Everything @HundredMilesAnHour said.
Sounds harsh but it’s true. You aren’t part of their friendship group and you don’t want to be either really. Focus on yourself, recovery and spend time with like minded people who understand your situation. They probably find you a hinderance and aren’t willing to work around you.

Derbee · 16/11/2019 13:03

OP, I wouldn’t let strangers on the internet wreck your friendships wih these people. It might be all about the new mum, which as a one off is fine.

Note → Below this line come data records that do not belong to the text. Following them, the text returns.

/-- Settles O7: word by word for commands, and by the law of a halted block for operations. -/
theorem haltedBlockIgnoresEveryCommand : Obligations.HaltedBlockIgnoresEveryCommand :=
  ⟨fun ws _ _ hf hi => run_commands_halted ws hf hi, fun _ _ hf => exec_halted hf⟩

/-! ### Raising a fault (R280, R284) -/

/-- Each of the three cause codes has a bit of `FAULT` to set (R110). -/
theorem faultBit_ne_zero {cause : Nat} (hc : cause < 3) : faultBit cause ≠ 0 := by
  revert cause
  decide

theorem raiseFault_halts {cause : Nat} (hc : cause < 3) (s : State) : (raiseFault cause s).fault ≠ 0 :=
  fun h => faultBit_ne_zero hc (BitVec.or_eq_zero_iff.mp h).2

/-- On a running block a fault leaves its own bit in `FAULT` and no other. -/
theorem raiseFault_running {cause : Nat} {s : State} (hf : s.fault = 0) :
    raiseFault cause s = { s with fault := faultBit cause } := by
  have hfault : s.fault ||| faultBit cause = faultBit cause := by simp [hf]
  rw [raiseFault, hfault]

/-- Settles O6: a word outside the twelve is rejected, and the fault it raises halts the block. -/
theorem illegalWordRaisesIllcmd : Obligations.IllegalWordRaisesIllcmd := by
  intro s w hf hw
  obtain ⟨e, hd⟩ := decode_error_of_not_ok (mt (legalWordsAreTheTwelve w).mp hw)
  refine ⟨raiseFault causeIllcmd s, ?raised, raiseFault_running hf, fun i => ?ignored⟩
  case raised => rw [runInput_illegalWord hd, perform_running hf]
  case ignored => exact exec_halted (raiseFault_halts (by decide) s)

theorem debounce_undrained {s : State} (hq : s.evq ≠ []) : debounce s = raiseFault causeProto s := by
  rw [debounce, if_neg (mt List.isEmpty_iff.mp hq)]

/-- Settles O16: the comparators do not run, and the fault halts the block with its queue as it was. -/
theorem undrainedQueueRaisesProto : Obligations.UndrainedQueueRaisesProto := by
  intro s hf hq
  refine ⟨raiseFault causeProto s, ?raised, raiseFault_running hf, fun i => ?ignored⟩
  case raised => rw [exec_running hf, effect, debounce_undrained hq]
  case ignored => exact exec_halted (raiseFault_halts (by decide) s)

/-! ### The three causes and no other (R280) -/

theorem pinFailure_eq_false {s : State} (hpins : PinsWork s) : pinFailure s.cfg.toParams (scanAnswer s) = false := by
  cases hfail : (scanAnswer s).failAt with
  | none => rw [pinFailure, hfail]
  | some k =>
    rw [pinFailure, hfail]
    exact decide_eq_false (Nat.not_lt.mpr (hpins k hfail))

/-- With working pins `SCAN` raises no fault, whatever the shapes of the arrays. -/
theorem scan_fault_of_pinsWork {s : State} (hpins : PinsWork s) : (scan s).fault = s.fault := by
  simp only [scan, pinFailure_eq_false hpins, Bool.false_eq_true, if_false, scanCompletes]
  rw [scanRows_frame]
  rfl

theorem scan_runs_iff {s : State} (hf : s.fault = 0) : (scan s).fault = 0 ↔ PinsWork s := by
  by_cases hpins : PinsWork s
  · exact iff_of_true ((scan_fault_of_pinsWork hpins).trans hf) hpins
  · obtain ⟨-, -, -, hframe⟩ := scan_fails_spec s hpins
    have hioerr : (scan s).fault = (raiseFault causeIoerr s).fault := by rw [hframe]; rfl
    exact iff_of_false (hioerr ▸ raiseFault_halts (by decide) s) hpins

theorem debounce_runs_iff {s : State} (hf : s.fault = 0) : (debounce s).fault = 0 ↔ s.evq = [] := by
  by_cases hq : s.evq = []
  · have hdrained : debounce s = debounceAll s := by rw [debounce, hq]; rfl
    exact iff_of_true (by rw [hdrained]; exact hf) hq
  · rw [debounce_undrained hq]
    exact iff_of_false (raiseFault_halts (by decide) s) hq

/-- A legal word is safe exactly when the operation it spells raises no fault on a running block. -/
theorem effect_runs_iff_commandSafe {w : Byte} {i : Instr} (hd : decode w = .ok i) {s : State} (hf : s.fault = 0) :
    (effect i s).fault = 0 ↔ CommandSafe w s := by
  simp only [CommandSafe, hd]
  cases i with
  | scan => exact scan_runs_iff hf
  | debounce => exact debounce_runs_iff hf
  | _ => exact iff_of_true ((effect_fault (by nofun) (by nofun) s).trans hf) trivial

theorem not_commandSafe_of_illegalWord {w : Byte} {e : IllegalWord} (hd : decode w = .error e) (s : State) :
    ¬ CommandSafe w s := by
  simp only [CommandSafe, hd, not_false_iff]

/-- What the host has lined up does not decide whether a command is safe. -/
theorem commandSafe_inputs (w : Byte) (s : State) (rest : List HostInput) :
    CommandSafe w { s with inputs := rest } ↔ CommandSafe w s :=
  Iff.rfl

/-- Settles O10: a legal word by its operation, an illegal one by ILLCMD. -/
theorem blockHaltsOnlyOnTheThreeCauses : Obligations.BlockHaltsOnlyOnTheThreeCauses := by
  intro s w rest hf hi
  rw [step_of_input hi, ← commandSafe_inputs w s rest]
  have hrunning : { s with inputs := rest }.fault = 0 := hf
  cases hd : decode w with
  | ok i =>
    refine ⟨effect i { s with inputs := rest }, ?ran, effect_runs_iff_commandSafe hd hrunning⟩
    case ran => rw [runInput_command hd, exec_running hrunning]
  | error e =>
    refine ⟨raiseFault causeIllcmd { s with inputs := rest }, ?raised, iff_of_false ?halts ?illegal⟩
    case raised => rw [runInput_illegalWord hd, perform_running hrunning]
    case halts => exact raiseFault_halts (by decide) _
    case illegal => exact not_commandSafe_of_illegalWord hd _

end Sys2Proof.Machine
end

Don’t allow yourself to get pushed down a road to a conclusion that they don’t like you and don’t care etc etc. People here can comment easily, but they don’t have the info really. If you like them, and enjoy spending time with them, then let it go this time

FiveGoMadInDorset · 16/11/2019 13:04

They aren’t great friends, you need to find some new ones

OMGshefoundmeout · 16/11/2019 13:05

@Leighhalfpennysthigh you responded to my post upthread when I suggested the OP sounded impossible to please.

Happily you are correct - I have never had an EO. However a close relation does and I wouldn’t wish it on my worst enemy. She has struggled with anorexia for nearly 15 years now. When she is in a good place she wants to be included on family occasions and outings and will come and eat what she feels able to eat. It would be an absolute waste of time picking somewhere to please her, partly because nowhere does and partly because offering her a degree of choice about where to eat could lead to her spiralling down a rabbit hole of obsessively checking menus and comparing calorie counts to choose the least ‘harmful’ dish and then potentially having a meltdown when she gets there if that exact choice isn’t on offer. Not to mention the very high chance that we could agree to eat at the restaurant of her choice and then on the day she doesn’t feel able to eat in public.

I know full well that having an EO isn’t being ‘picky’. I also know that living with someone with an EO has its own challenges. Of course it’s nowhere near as bad as being the sufferer but that doesn’t mean it’s selfish if friends and family put themselves and their preferences first once in a while.